Segment Open

/-- Dominant, recessive and dominant phases of given lengths on a C channel (R363); a second dominant phase of 0 leaves a partial
pattern, and first phases of 0 complete one. -/
def State.canPattern (s : State) (c dom1 rec_ dom2 : Nat) : State :=
  if !s.patternMode c then s
  else
    let f := s.rdF 0x2070 1 5 0 * 100
    let lim := s.rdF 0x2070 1 21 8 * 1000
    let part := mapGet s.wake.partial_ c
    let fresh := decide (dom1 ≠ 0)
    let (a, s) := if fresh then s.pulseTaken dom1 f else (part.isSome, s)
    let (b, s) := if fresh then s.pulseTaken rec_ f else (part.isSome, s)
    let s := s.withWake fun w => { w with partial_ := mapDel w.partial_ c }
    let start := if fresh then s.now - (dom1 + rec_ + dom2) else part.getD 0
    if !(a && b) then s
    else if dom2 = 0 then s.withWake fun w => { w with partial_ := mapSet w.partial_ c start }
    else
      let (t, s) := s.pulseTaken dom2 f
      if t ∧ s.now - dom2 + f ≤ start + lim then s.latchWake 0 (64 + c) 0 (s.domainsOf (64 + c)) else s

/-- A partial pattern that has not completed within the timeout is discarded. -/
def State.patternTimeout (s : State) (c : Nat) : State :=
  match mapGet s.wake.partial_ c with
  | some t => if t + s.rdF 0x2070 1 21 8 * 1000 ≤ s.now then s.withWake fun w => { w with partial_ := mapDel w.partial_ c } else s
  | none => s

/-- The frame matches the wake filter of a C channel (R364). -/
def State.wakeMatch (s : State) (c : Nat) (bs : List Byte) : Bool :=
  let v := parseCan bs
  let flags := s.wakeRec c 3
  let field := fun off => s.winLe 0x2071 0 (32 * c + off) 4 % 2 ^ 29
  let data := (bs.drop 16).take v.len
  !v.fdf && !v.xlf && (v.ide == tb flags 0) && ((v.id ^^^ field 4) &&& field 8) == 0
    && (!tb flags 1 || (!v.rtr && v.dlc == s.wakeRec c 12 % 16
        && (List.range 8).any fun k => (byteAt data k &&& s.wakeRec c (16 + k)) != 0))

/-- The error count of a decoder. -/
def State.decErrors (s : State) (c : Nat) : Nat := mapGetD s.wake.errors c 0

/-- A frame decoded without error takes 1 from the error count (R365). -/
def State.decGood (s : State) (c : Nat) : State := s.withWake fun w => { w with errors := mapPut 0 w.errors c (s.decErrors c - 1) }

/-- A frame decoded by a channel in wake mode 2. -/
def State.wakeFrame (s : State) (c : Nat) (bs : List Byte) : State :=
  if !s.decodes c || s.wakeMode c != 2 || !s.xtalRuns then s
  else
    let s := s.decGood c
    if s.wakeMatch c bs then s.latchWake 1 (64 + c) (beAt bs 0 4) (s.domainsOf (64 + c)) else s

/-- A frame ends at a decoder of wake mode 2 with or without an error; at 32 the channel wakes with kind 2 and event 0x00F3. -/
def State.decoderError (s : State) (c : Nat) (err : Bool) : State :=
  if !s.decodes c || s.wakeMode c != 2 || !s.xtalRuns then s
  else if !err then s.decGood c
  else
    let n := s.decErrors c + 1
    let s := s.withWake fun w => { w with errors := mapPut 0 w.errors c n }
    if n = 32 then (s.latchWake 2 (64 + c) 0 (s.domainsOf (64 + c))).event 0x81 0xF3 (64 + c) 1 0 else s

Segment Closed

__Aim of the exercise__: From the records above, copy out the line with "let lim := s.rdF 0x2070 1 21 8 * 1000", the line with "let (a, s) := if", and every line between them, word for word.

__Written solution__:
    let lim := s.rdF 0x2070 1 21 8 * 1000
    let part := mapGet s.wake.partial_ c
    let fresh := decide (dom1 ≠ 0)
    let (a, s) := if fresh then s.pulseTaken dom1 f else (part.isSome, s)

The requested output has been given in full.